ブラウザーの標準機能を使っていること。GZIP圧縮によるデータ転送はHTTPの規格で定義されており、ほとんどすべてのブラウザーが対応しています。自動的にデータの展開まで行うので、攻撃者が気づいたときには時すでに遅し。ブラウザーではなくcurlなどでアクセスした場合でも、Accept-Encodingヘッダーを指定していれば自動的に展開されます。

この手法は「攻撃」ではないということ。例えば、UAの脆弱性を突いてリモートコード実行したり、リクエスト側を乗っ取るようなレスポンスデータが含まれていると、逆にサービス側が不正アクセスとみなされる可能性が高いと思います。でもこの手法は単にレスポンスデータが大きいだけなので、それを処理する能力がブラウザー側にないことやストレージの空きがないことはサービス提供者側の責任ではありません。

とはいえ、「攻撃者側を困らせてやろう」と思ってやっているであろうことは変わりないため、いざ裁判を起こされたときにどのように無罪を勝ち取れるかは保証できませんし、この方法を推奨するわけでもありませんので誤解なきよう。あくまで技術的に面白いと思った(ZIP爆弾自体は知識として知っていましたが、こういう使い方があったか、と感心した)だけです。

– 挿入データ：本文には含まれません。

-- ==== Sys2Proof/Decode.lean ====
section
/-! DEFINITION. The command word: decoding, total on every 32-bit word and rejecting by name, and after it the encoder
(spec/30_encoding.md R90 to R93, spec/40_command.md R111). -/

namespace Sys2Proof

/-- Why a command word is ILLEGAL (R93). -/
inductive DecodeReject where
  /-- RSVD, bits 31:8, is not 0. -/
  | reservedBits (v : Word32)
  /-- RSVD is 0 and OPCODE is none of 0x01 .. 0x06. -/
  | unknownOpcode (v : Word32)
  deriving DecidableEq, Repr

/-- A row of the opcode map: the word `v` is this command when `v &&& mask = value` (R92). -/
structure OpcodeRow where
  mask : Word32
  value : Word32
  command : Instr
  deriving DecidableEq, Repr

/-- The opcode map of R92. -/
def opcodeMap : List OpcodeRow :=
  [⟨0xFFFFFFFF#32, 0x00000001#32, .deltaEncode⟩,
   ⟨0xFFFFFFFF#32, 0x00000002#32, .deltaDecode⟩,
   ⟨0xFFFFFFFF#32, 0x00000003#32, .zigzagEncode⟩,
   ⟨0xFFFFFFFF#32, 0x00000004#32, .zigzagDecode⟩,
   ⟨0xFFFFFFFF#32, 0x00000005#32, .varintEncode⟩,
   ⟨0xFFFFFFFF#32, 0x00000006#32, .varintDecode⟩]

/-- Does the word match the row (R92)? -/
def OpcodeRow.matchesWord (row : OpcodeRow) (v : Word32) : Bool :=
  decide (v &&& row.mask = row.value)

/-- `Decode(v)` of R111. It compares all 32 bits and looks at nothing but `v`. -/
def decodeWord (v : Word32) : Except DecodeReject Instr :=
  match opcodeMap.find? (fun row => row.matchesWord v) with
  | some row => .ok row.command
  | none => if v >>> 8 = 0#32 then .error (.unknownOpcode v) else .error (.reservedBits v)

/-- OPCODE, bits 7:0 of the command word (R91, R92). -/
def opcode : Instr → Byte
  | .deltaEncode => 0x01#8
  | .deltaDecode => 0x02#8
  | .zigzagEncode => 0x03#8
  | .zigzagDecode => 0x04#8
  | .varintEncode => 0x05#8
  | .varintDecode => 0x06#8

/-- The command word: RSVD = 0 above OPCODE (R91). -/
def encode (i : Instr) : Word32 := 0x000000#24 ++ opcode i

/-- The command read from a word whose bits are numbered as spec/opcode_table.json numbers them. The table's row is the
whole 32-bit command word, which reaches the block as the data of one 32-bit write, so no byte order enters (R90). -/
def decodeTableWord (nbits w : Nat) : Option Instr :=
  if w % 2 ^ nbits < 2 ^ 32 then
    match decodeWord (BitVec.ofNat 32 (w % 2 ^ nbits)) with
    | .ok i => some i
    | .error _ => none
  else none

end Sys2Proof
end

「攻撃するほうが悪い」「攻撃者側が裁判を起こすなんて恥知らずだ」という理屈は法治国家では通用しません。弁護士の腕や裁判官によって結果は大きく変わるでしょう。

2024年1月14日日曜日

機械学習で全然精度が上がらない

 最近、seq2seqの独自実装にハマっています。まあ独自実装といってもまだ自慢できるような工夫はほとんどないんですが、翻訳とかチャットボットとかになんか使えそうなのでとりあえずエンジンを作っている段階です。

そんな自作seq2seqを使って試しに英日翻訳エンジンを作ってみたんですが、どれだけ学習させても全くもってトンチンカンな翻訳結果にしかなりません。多分アルゴリズムは合ってるはずだし学習データもネット上で公開されている機械学習用のトレーニングデータを使っています。ただデータ量が多いので、ある程度まとめてミニバッチ学習をさせています。何がおかしいんだ・・・

数日悩んでいましたが、ある日ソースコードを見直して気づきました。

ミニバッチ学習させるときに、パディングの影響を最小限にするためにトレーニングデータを長さ順にソートしています。それはいいんですが、入力と出力を独立にソートしていたため、英文と和文の対応がグチャグチャになっていることに。

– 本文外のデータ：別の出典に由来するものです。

-- ==== Sys2Proof/Machine/Ops.lean ====
section
/-! DEFINITION. The named operations on memory, registers, the fault record and the host's variables, which every meaning
is written over. Raising a fault and the reset that alone clears one stand here. -/

namespace Sys2Proof.Machine

/-! ### Which addresses exist (spec/20_memory.md R60, R61) -/

/-- Is the address in the region? -/
def inRegion (r : Region) (a : Nat) : Bool :=
  decide (r.base ≤ a) && decide (a < r.base + r.size)

/-- `Backed(a)` (R61). An address that is no address at all, `2 ^ ADDR_W` or above, is not backed (log entry 9). -/
def backed (p : Platform) (a : Nat) : Bool :=
  decide (a < 2 ^ p.addrW) && p.holes.all (fun h => !inRegion h a)

/-- The least address of `a .. a+k-1` that is not backed (R61, R116). -/
def firstUnbacked (p : Platform) (a k : Nat) : Option Nat :=
  (List.range' a k).find? (fun j => !backed p j)

/-- The host address of the register window's offset `off` (R42, R98). -/
def busAddress (p : Platform) (off : Nat) : Nat := p.base + off

/-! ### Memory -/

/-- What a byte that is not listed reads as. The spec makes the initial memory an argument (R51); every initial memory is
some `mem`, and this is the value of the bytes it does not list. DESIGN CHOICE, unsafe, log entry 2. -/
def unlistedByte : Byte := 0x00#8

/-- The canonical form: addresses strictly rising, no entry that an absent one would equal. -/
abbrev Memory.wf (m : Memory) : Prop :=
  m.Pairwise (fun c d => c.1 < d.1) ∧ ∀ c ∈ m, c.2 ≠ unlistedByte

/-- `MemRead(a, 1)` (R13). -/
def readByte : Memory → Nat → Byte
  | [], _ => unlistedByte
  | (b, v) :: m, a => if a = b then v else readByte m a

/-- Put `v` at address `a` in front of `m`, unless an absent entry says the same. -/
def consCell (a : Nat) (v : Byte) (m : Memory) : Memory :=
  if v = unlistedByte then m else (a, v) :: m

/-- `MemWrite(a, 1, v)` (R13). It keeps the canonical form. -/
def writeByte : Memory → Nat → Byte → Memory
  | [], a, v => consCell a v []
  | (b, w) :: m, a, v =>
    if a < b then consCell a v ((b, w) :: m)
    else if a = b then consCell a v m
    else (b, w) :: writeByte m a v

/-- Little-endian: the word whose byte k, bits 8k+7 .. 8k, is the k-th byte given (R62). -/
def wordOfBytes (b0 b1 b2 b3 : Byte) : Word32 := b3 ++ b2 ++ b1 ++ b0

/-- Little-endian: byte k of the list is bits 8k+7 .. 8k of the word (R62). -/
def bytesOfWord (w : Word32) : List Byte :=
  [w.extractLsb' 0 8, w.extractLsb' 8 8, w.extractLsb' 16 8, w.extractLsb' 24 8]

/-- `MemRead(a, 4)` (R13, R70). -/
def readWord (m : Memory) (a : Nat) : Word32 :=
  wordOfBytes (readByte m a) (readByte m (a + 1)) (readByte m (a + 2)) (readByte m (a + 3))

/-- The bytes in order at rising addresses from `a` (R63). -/
def writeBytes : Memory → Nat → List Byte → Memory
  | m, _, [] => m
  | m, a, b :: bs => writeBytes (writeByte m a b) (a + 1) bs

/-- `MemWrite(a, 4, w)`: four byte writes, little-endian (R13, R70). -/
def writeWord (m : Memory) (a : Nat) (w : Word32) : Memory :=
  writeBytes m a (bytesOfWord w)

/-- A word buffer: element i at `a + 4i` (R64). -/
def writeWords : Memory → Nat → List Word32 → Memory
  | m, _, [] => m
  | m, a, w :: ws => writeWords (writeWord m a w) (a + 4) ws

/-- `ReadInput` of a byte stream of `n` bytes (R63, R117). -/
def readBytes (m : Memory) (a n : Nat) : List Byte :=
  (List.range n).map (fun i => readByte m (a + i))

/-- `ReadInput` of a word buffer of `n` elements (R64, R117). -/
def readWords (m : Memory) (a n : Nat) : List Word32 :=
  (List.range n).map (fun i => readWord m (a + 4 * i))

/-! ### Registers (spec/10_state.md R33, R42) -/

/-- `x[r]` (R12). -/
def readReg (s : State) : RegName → RegVal
  | .cmd => s.cmd
  | .src => s.src
  | .dst => s.dst
  | .len => s.len
  | .olen => s.olen
  | .status => s.status

/-- The byte offset of a register in the window (R42). -/
def regOffset : RegName → Nat
  | .cmd => 0x00
  | .src => 0x04
  | .dst => 0x08
  | .len => 0x0C
  | .olen => 0x10
  | .status => 0x14

/-- The register a window access reaches: 32 bits wide, at one of the six offsets (R42; DEDUCED for offsets beyond the window,
log entry 20). -/
def registerAt (off width : Nat) : Option RegName :=
  if width = 32 then
    match off with
    | 0x00 => some .cmd
    | 0x04 => some .src
    | 0x08 => some .dst
    | 0x0C => some .len
    | 0x10 => some .olen
    | 0x14 => some .status
    | _ => none
  else none

/-! ### Faults and reset (spec/60_exceptions.md R236, spec/70_reset_and_hazards.md R260) -/

/-- `raise Fault(kind, info)`: it sets the fault record and changes nothing else (R118, R236). -/
def raiseFault (r : FaultRecord) (s : State) : State := { s with fault := some r }

/-- A reset: every register unwritten, no fault; memory is not touched (R51, R260, R261), nor is the host (log entry 11). -/
def applyReset (s : State) : State :=
  { s with
    cmd := .unwritten
    src := .unwritten
    dst := .unwritten
    len := .unwritten
    olen := .unwritten
    status := .unwritten
    fault := none
    resetRequest := false }

/-! ### Host variables (spec/30_encoding.md R98) -/

/-- The value of host variable `t`; a free value before the program assigns it. -/
def lookupVar : List (Nat × Word32) → Nat → Word32
  | [], t => Config.hostVarInit t
  | (u, w) :: vs, t => if t = u then w else lookupVar vs t

/-- Assign host variable `t`, keeping the list in rising order. -/
def assignVar : List (Nat × Word32) → Nat → Word32 → List (Nat × Word32)
  | [], t, w => [(t, w)]
  | (u, x) :: vs, t, w =>
    if t < u then (t, w) :: (u, x) :: vs
    else if t = u then (t, w) :: vs
    else (u, x) :: assignVar vs t w

/-- `t <- w`. -/
def setVar (t : Nat) (w : Word32) (s : State) : State :=
  { s with host := { s.host with vars := assignVar s.host.vars t w } }

/-- The value of a host operand (R98). -/
def hostValue (s : State) : HostOperand → Word32
  | .lit w => w
  | .var t => lookupVar s.host.vars t

end Sys2Proof.Machine
end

対応がずれないように、英文の長さを基準にして「英文・和文のペアの配列」をソートして再学習させたところ、無事それっぽい翻訳結果が出ました。そのうちどこかで公開したり、基礎から始めるseq2seq的な記事を書いたりするかもしれません。

良い子のみんな、学習データの入力と出力は別々にソートしちゃダメだよ!こんなことするのは他にいないと思うけどね!

2024年1月7日日曜日

新年のごあいさつ

 あけましておめでとうございます・・・と言える気分ではなく、新年早々大変なことが続いていますがみなさんお元気でしょうか。被災されたみなさんにお見舞いを申し上げます。

こちら(兵庫県)は地震の影響は全くなく、家族の中で揺れに気づいたのが自分だけという状況です。「またいつものザコ地震か・・・」と高をくくっていたところ、ニュースを見て驚きました。

姉の家族が金沢に住んでいるのですが、家具がひっくり返って汚部屋ならぬ汚家になったくらいで人的被害はなし、物流・電気・水道などのインフラも問題なしとのことで安心しました。

金沢以北の能登地方が大変ということで、一日も早い復興を願っています。今年もよろしくおねがいします。